theorem tickReti_of_base (h : bankOf s k = 0) : tickReti s k = .fault { vec := excIllegal } s := if_pos h

section
variable {j n : Nat} (hBank : bankOf s k ≠ 0) (hj : bankOf s k - 1 = j)
include hBank hj

theorem tickReti_above_base : tickReti s k =
    if bitAt (s.get .XC_XSW k j) 7 && (bestRequest (serviced s k j) k ((serviced s k j).get .IR_CRUN_RUN k)).isSome then
      let (n, t) := vectorCycle (serviced s k j) k ((serviced s k j).get .IR_CRUN_RUN k)
      .jump (leaveContext (t.put .XC_XCAUSE (causeInt n) k j) k (intOffset n))
    else .jump (restoreContext (restoreSw (serviced s k j) k (s.get .XC_XSW k j)) k j) := by
  have hEnds (c : Int) : (bitAt c 7 && field c 15 8 != 255) = true ↔ bitAt c 7 = true ∧ c / 256 % 256 ≠ 255 := by
    rw [Bool.and_eq_true, bne_iff_ne]
    rfl
  rw [← serviced_get (s := s) (k := k) (j := j) (fl := .XC_XSW) rfl]
  simp only [tickReti, hBank, hj, if_false, hEnds]
  rfl

theorem tickReti_restores (h : bitAt (s.get .XC_XSW k j) 7 = false ∨
    bestRequest (serviced s k j) k ((serviced s k j).get .IR_CRUN_RUN k) = none) :
    tickReti s k = .jump (restoreContext (restoreSw (serviced s k j) k (s.get .XC_XSW k j)) k j) := by
  rw [tickReti_above_base hBank hj]
  refine if_neg ?_
  obtain h | h := h <;> simp [h]

theorem tickReti_exits (hIe : bitAt (s.get .XC_XSW k j) 7 = true)
    (hBest : bestRequest (serviced s k j) k ((serviced s k j).get .IR_CRUN_RUN k) = some n) :
    tickReti s k = .jump (exitTo (serviced s k j) k j n) := by
  simp only [tickReti_above_base hBank hj, hIe, hBest, Option.isSome_some, Bool.and_self, if_true, vectorCycle_of_some hBest, exitTo]

end

section
variable {j n : Nat}

theorem restored_get {w : Int} {fl : Fld} {i i' : Nat} (hSw : Foot.restoreSw (notFld fl) = true)
    (hService : Foot.endService (notFld fl) = true) : (restoreSw (serviced s k j) k w).get fl i i' = s.get fl i i' :=
  (restoreSw_get hSw).trans (serviced_get hService)

/-- The registers that a RETI with a restore leaves as they were. -/
def retiKeeps : List Fld := [.coreD, .coreP, .coreA, .coreRc, .repCnt, .loopCnt]

theorem retiKeeps_unwritten : ∀ fl ∈ retiKeeps, fl ∉ contextFlds ∧ Foot.restoreSw (notFld fl) = true ∧
    Foot.endService (notFld fl) = true := by decide

theorem flags_unwritten : ∀ q ∈ statusFlags ++ [(Fld.swDzt, 6), (.swIe, 7)],
    q.1 ∉ contextFlds ∧ Foot.endService (notFld q.1) = true := by decide
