-- ==== Sys2Proof/WellFormed.lean ====
section
/-! DEFINITION. The checks that depend on an instruction's word alone (R298, R299): a word that fails one is ILLEGAL
wherever it is fetched. SETVLI's configuration is not among them, since a pending STOREPEND comes before it (R328), nor the
rows of an MMAQ, whose member must still meet the others (R239). Device events carry no word and are well formed by construction. -/

namespace Sys2Proof

/-- Scope codes 5 to 7 are ILLEGAL (R195). -/
def scopeOk (s : BitVec 3) : Bool := decide (s.toNat < 5)

/-- Predicate fields 96 to 127 are ILLEGAL (R108). -/
def predOk (p : Reg) : Bool := decide (p.toNat < 96)

/-- The n field of the M format: 0 means 128 (R292). -/
def rowsOf (n : Reg) : Nat := if n.toNat = 0 then 128 else n.toNat

/-- A row group 16h + r stays within the 256 tile rows (R411). -/
def rowsOk (n : Reg) (h : BitVec 4) : Bool := decide (16 * h.toNat + rowsOf n ≤ 256)

/-- The order of a factorisation is 1 to 96 (R241). -/
def orderOk (n : Reg) : Bool := decide (1 ≤ n.toNat) && decide (n.toNat ≤ 96)

/-- Whether an instruction passes every check that its word alone decides. -/
def Instr.wf : Instr → Bool
  | .lui _ _ => true
  | .pchi _ _ => true
  | .jal _ _ => true
  | .jalr _ _ _ => true
  | .addi _ _ _ => true
  | .andi _ _ _ => true
  | .ori _ _ _ => true
  | .xori _ _ _ => true
  | .slti _ _ _ => true
  | .sltni _ _ _ => true
  | .shli _ _ _ => true
  | .shrli _ _ _ => true
  | .shrai _ _ _ => true
  | .rotri _ _ _ => true
  | .add _ _ _ => true
  | .sub _ _ _ => true
  | .and _ _ _ => true
  | .or _ _ _ => true
  | .xor _ _ _ => true
  | .shl _ _ _ => true
  | .shrl _ _ _ => true
  | .shra _ _ _ => true
  | .slt _ _ _ => true
  | .sltn _ _ _ => true
  | .min _ _ _ => true
  | .max _ _ _ => true
  | .minn _ _ _ => true
  | .maxn _ _ _ => true
  | .andn _ _ _ => true
  | .rotr _ _ _ => true
  | .mul _ _ _ => true
  | .mulh _ _ _ => true
  | .mulhn _ _ _ => true
  | .div _ _ _ => true
  | .divn _ _ _ => true
  | .rem _ _ _ => true
  | .remn _ _ _ => true
  | .clz _ _ => true
  | .ctz _ _ => true
  | .popc _ _ => true
  | .ldb _ _ _ => true
  | .ldh _ _ _ => true
  | .ldw _ _ _ => true
  | .ldd _ _ _ => true
  | .ldbn _ _ _ => true
  | .ldhn _ _ _ => true
  | .ldwn _ _ _ => true
  | .stb _ _ _ => true
  | .sth _ _ _ => true
  | .stw _ _ _ => true
  | .std _ _ _ => true
  | .beq _ _ _ => true
  | .bne _ _ _ => true
  | .blt _ _ _ => true
  | .bge _ _ _ => true
  | .bltn _ _ _ => true
  | .bgen _ _ _ => true
  | .srd _ _ => true
  | .swr _ _ => true
  | .winb _ _ => true
  | .iclock _ _ _ => true
  | .setvli _ _ _ => true
  | .setvl _ _ _ => true
  | .ecall => true
  | .trapret => true
  | .brk _ => true
  | .wfe _ _ => true
  | .fence scope => scopeOk scope
  | .drainst => true
  | .sfrpop d => decide (d.toNat ≤ 124)
  | .icunlock => true
  | .exit => true
  | .yield => true
  | .amoswap _ _ _ => true
  | .amoadd _ _ _ => true
  | .amoand _ _ _ => true
  | .amoor _ _ _ => true
  | .amoxor _ _ _ => true
  | .amomin _ _ _ => true
  | .amomax _ _ _ => true
  | .amominn _ _ _ => true
  | .amomaxn _ _ _ => true
  | .amocas _ _ _ => true
  | .flagrel _ _ scope => scopeOk scope
  | .flagacq _ _ scope => scopeOk scope
  | .signal _ _ scope => scopeOk scope
  | .bcpost _ _ scope => scopeOk scope
  | .bcarrive _ _ scope => scopeOk scope
  | .bcwait _ _ scope => scopeOk scope
  | .handoff _ _ _ => true
  | .stron _ a b => decide (b.toNat < 8) && decide (a.toNat ≤ 125)
  | .stroff b => decide (b.toNat < 8)
  | .xfer _ _ b => decide (b.toNat ≤ 126)
  | .xferv _ _ b => decide (b.toNat ≤ 126)
  | .xfervs _ _ b => decide (b.toNat ≤ 126)
  | .xferc _ _ _ => true
  | .xferq _ _ b => decide (b.toNat ≤ 124)
  | .xwait d a => decide (d.toNat ≤ 126) && decide (a.toNat < 4)
  | .xpoll d a => decide (d.toNat ≤ 126) && decide (a.toNat < 4)
  | .xtier _ b => decide (b.toNat ≤ 126)
  | .mlds a h n => (decide (h.toNat = 0) && decide (n.toNat = 0) && decide (a.toNat ≤ 125)) || (decide (h.toNat = 1) && decide (a.toNat + rowsOf n ≤ 128))
  | .mswap => true
  | .mma _ a h n => decide (a.toNat + rowsOf n ≤ 128) && rowsOk n h
  | .mmaq _ _ _ _ => true
  | .mzero _ h => decide (h.toNat ≤ 1)
  | .mldacc _ a h n => decide (a.toNat + rowsOf n ≤ 128) && rowsOk n h
  | .mmova _ a h n => decide (a.toNat + rowsOf n ≤ 128) && rowsOk n h
  | .mdrain _ a h n => decide (a.toNat ≤ 126) && rowsOk n h
  | .msoft t a h n => decide (h.toNat ≤ 7) && decide (h.toNat ≠ t.toNat) && decide (1 ≤ n.toNat) && decide (n.toNat ≤ 64) && decide (a.toNat ≤ 126)
  | .mdrainx _ _ h n => rowsOk n h
  | .mlu _ _ n => orderOk n
  | .mchol _ n => orderOk n
  | .mqr _ _ n => orderOk n
  | .mtrsml t h n _ => orderOk n && decide (h.toNat ≤ 7) && decide (h.toNat ≠ t.toNat)
  | .mtrsmu t h n _ => orderOk n && decide (h.toNat ≤ 7) && decide (h.toNat ≠ t.toNat)
  | .claim _ _ => true
  | .wform d _ => predOk d
  | .wrel _ => true
  | .wclr => true
  | .fred _ _ _ _ => true
  | .fredwait _ _ => true
  | .vadd _ _ _ _ => true
  | .vsub _ _ _ _ => true
  | .vmul _ _ _ _ => true
  | .vmulh _ _ _ _ => true
  | .vmin _ _ _ _ => true
  | .vmax _ _ _ _ => true
  | .vminn _ _ _ _ => true
  | .vmaxn _ _ _ _ => true
  | .vand _ _ _ _ => true
  | .vor _ _ _ _ => true
  | .vxor _ _ _ _ => true
  | .vandn _ _ _ _ => true
  | .vshl _ _ _ _ => true
  | .vshrl _ _ _ _ => true
  | .vshra _ _ _ _ => true
  | .vrotr _ _ _ _ => true
  | .vsadd _ _ _ _ => true
  | .vssub _ _ _ _ => true
  | .vsaddn _ _ _ _ => true
  | .vssubn _ _ _ _ => true
  | .vfadd _ _ _ _ => true
  | .vfsub _ _ _ _ => true
  | .vfmul _ _ _ _ => true
  | .vfdiv _ _ _ _ => true
  | .vfma _ _ _ _ => true
  | .vfms _ _ _ _ => true
  | .vfnma _ _ _ _ => true
  | .vfnms _ _ _ _ => true
  | .vfmin _ _ _ _ => true
  | .vfmax _ _ _ _ => true
  | .vfsqrt _ _ _ => true
  | .vfexp _ _ _ => true
  | .vcmpeq d _ _ _ => predOk d
  | .vcmpne d _ _ _ => predOk d
  | .vcmplt d _ _ _ => predOk d
  | .vcmple d _ _ _ => predOk d
  | .pand d a b _ => predOk d && predOk a && predOk b
  | .por d a b _ => predOk d && predOk a && predOk b
  | .pxor d a b _ => predOk d && predOk a && predOk b
  | .pandn d a b _ => predOk d && predOk a && predOk b
  | .pnot d a _ => predOk d && predOk a
  | .pfirst _ a _ => predOk a
  | .pcount _ a _ => predOk a
  | .mbind d a => decide (1 ≤ d.toNat) && decide (d.toNat ≤ 3) && predOk a
  | .vredsum _ _ _ _ => true
  | .vredmin _ _ _ _ => true
  | .vredmax _ _ _ _ => true
  | .vfredsum _ _ _ _ => true
  | .vslideup _ _ _ _ => true
  | .vslidedn _ _ _ _ => true
  | .vpermv _ _ _ _ => true
  | .vcompress _ _ _ => true
  | .vmv _ _ _ => true
  | .vsplat _ _ _ => true
  | .vextr _ _ _ _ => true
  | .vins _ _ _ _ => true
  | .vcvt _ _ _ => true
  | .vquant _ _ _ _ => true
  | .vdequant _ _ _ _ => true
  | .vamax _ _ _ => true
  | .venc _ _ _ => true
  | .vdec _ _ => true
  | .vencinfo _ _ => true
  | .vrunend _ _ => true
  | .vmergeidx _ _ _ _ => true
  | .vsortkv _ _ _ _ => true
  | .vhash _ _ _ _ => true
  | .vtopk _ _ _ _ => true
  | .vidx _ _ _ _ => true
  | .vidxx _ _ ib _ => decide (1 ≤ ib.toInt)
  | .vsegsum _ _ b _ => predOk b
  | .vsegmax _ _ b _ => predOk b
  | .vscan _ _ b _ => predOk b
  | .vscanx _ _ b _ => predOk b
  | .vchain d _ _ _ => decide (d.toNat ≤ 125)
  | .vchainf d => decide (d.toNat ≤ 125)
  | .vld _ _ _ => true
  | .vlds _ _ _ _ => true
  | .vldx _ _ _ _ => true
  | .vgl _ _ _ _ => true
  | .vldff _ _ _ => true
  | .vldsff _ _ _ _ => true
  | .vldxff _ _ _ _ => true
  | .ngather _ _ _ _ => true
  | .vst _ _ _ => true
  | .vsts _ _ _ _ => true
  | .vstx _ _ _ _ => true
  | .vsc _ _ _ _ => true
  | .vstxr _ _ _ _ => true
  | .vamoadd _ _ _ _ => true
  | .vamomin _ _ _ _ => true
  | .vamomax _ _ _ _ => true
  | .vamoswap _ _ _ _ => true
  | .vamoand _ _ _ _ => true
  | .vamoor _ _ _ _ => true
  | .vamofmax _ _ _ _ => true
  | .vamocas _ _ _ _ => true
  | .vtrans _ _ _ _ => true
  | .vtransff _ _ _ _ => true
  | .vpref _ _ _ => true
  | .vfence _ scope => scopeOk scope
  | .barwait id => decide (1 ≤ id.toNat)
  | .vwait _ _ scope => scopeOk scope
  | .vldseg _ _ _ nf => decide (nf.toNat ≤ 6)
  | .appload => true
  | .appkill => true
  | .appstat => true
  | .powercap => true
  | .tenantset => true
  | .cmdReservedCode => true
  | .mgmtRegisterWrite => true
  | .h2dMessage => true
  | .d2hSlotRelease => true
  | .readbackHartState => true
  | .readbackEngineQueue => true
  | .readbackSaveArea => true
  | .readbackErrorLog => true
  | .readbackLinkStatus => true
  | .readbackMemory => true
  | .readbackAlwaysOnLog => true
  | .readbackBadSpace => true
  | .readbackComplete => true
  | .riuraExit => true
  | .riuraLaunch => true
  | .riuraWait => true
  | .riuraWaitTimeout => true
  | .riuraCancel => true
  | .riuraMap => true
  | .riuraUnmap => true
  | .riuraProtect => true
  | .riuraMigrate => true
  | .migrationCopyDone => true
  | .migrationCopyFail => true
  | .riuraKvalloc => true
  | .riuraKvfree => true
  | .queryDeviceShape => true
  | .queryWeightStore => true
  | .queryAddress => true
  | .queryKvwin => true
  | .riuraTime => true
  | .hostmsgSend => true
  | .hostmsgRecv => true
  | .hostmsgTimeout => true
  | .riuraCrewexit => true
  | .riuraLog => true
  | .riuraWsload => true
  | .collectiveCreate => true
  | .collectiveAddwin => true
  | .collectiveAddbar => true
  | .collectiveWait => true
  | .collectiveWaitTimeout => true
  | .collectiveEnd => true
  | .riuraTenant => true
  | .riuraUnknownService => true
  | .controlProgramFault => true
  | .pclGetVersion => true
  | .pclGetFeatures => true
  | .pclPowerCapSet => true
  | .pclPowerCapGet => true
  | .pclContextArea => true
  | .pclTenantKeyInstall => true
  | .pclTenantKeyWithdraw => true
  | .pclResetWarm => true
  | .pclResetFunction => true
  | .pclUnsupported => true
  | .coldReset => true
  | .warmReset => true
  | .functionReset => true
  | .standbyRailGood => true
  | .bringUp => true
  | .riuraFatalError => true
  | .powerCapTakeEffect => true
  | .thermalThrottleStart => true
  | .thermalThrottleEnd => true
  | .thermalTrip => true
  | .huskAlarm => true
  | .spdmRequest => true
  | .cxlMemRead => true
  | .cxlMemWrite => true
  | .poolLinkDown => true
  | .poolLinkUp => true
  | .flitReceive => true
  | .replayLimit => true
  | .portEnable => true
  | .detectDone => true
  | .detectTimeout => true
  | .polarityDone => true
  | .polarityTimeout => true
  | .deskewDone => true
  | .deskewTimeout => true
  | .feclockDone => true
  | .feclockTimeout => true
  | .creditDone => true
  | .creditTimeout => true
  | .retrainDone => true
  | .retrainTimeout => true
  | .schedulerPlaceCrew => true
  | .schedulerPreempt => true
  | .hartSwap => true
  | .crewResume => true
  | .spillDone => true
  | .contextFillDone => true
  | .leaseFillDone => true
  | .storependSkidLimit => true
  | .transferRetire => true
  | .streamRefill => true
  | .wsRefreshWindowOpen => true
  | .wsRefreshWindowClose => true
  | .patrolScrub => true
  | .eccUncorrectable => true
  | .flagacqSatisfied => true
  | .barwaitDone => true
  | .bcwaitDone => true
  | .fredwaitDone => true
  | .xwaitDone => true
  | .vwaitSatisfied => true
  | .vwaitTimeout => true
  | .wfeWake => true
  | .wfeTimeout => true
  | .fenceComplete => true
  | .drainstComplete => true
  | .mmaqMeet => true
  | .ecallReturn => true
  | .trainArrive => true
  | .trainAck => true
  | .fredAccept => true
  | .fredRoundDeliver => true
  | .peerKillNotice => true
  | .releasePerform => true
  | .handoffEvent => true
  | .exitWaitDone => true
  | .vectorStorePerform => true
  | .wsloadReturn => true
  | .configurationRequest => true
  | .debuggerRelease => true
  | .confinementSet => true

end Sys2Proof
end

####

## Work task
Among the lines above, find those with the string "exitTo" and copy them.

## Expected output
    tickReti s k = .jump (exitTo (serviced s k j) k j n) := by
  simp only [tickReti_above_base hBank hj, hIe, hBest, Option.isSome_some, Bool.and_self, if_true, vectorCycle_of_some hBest, exitTo]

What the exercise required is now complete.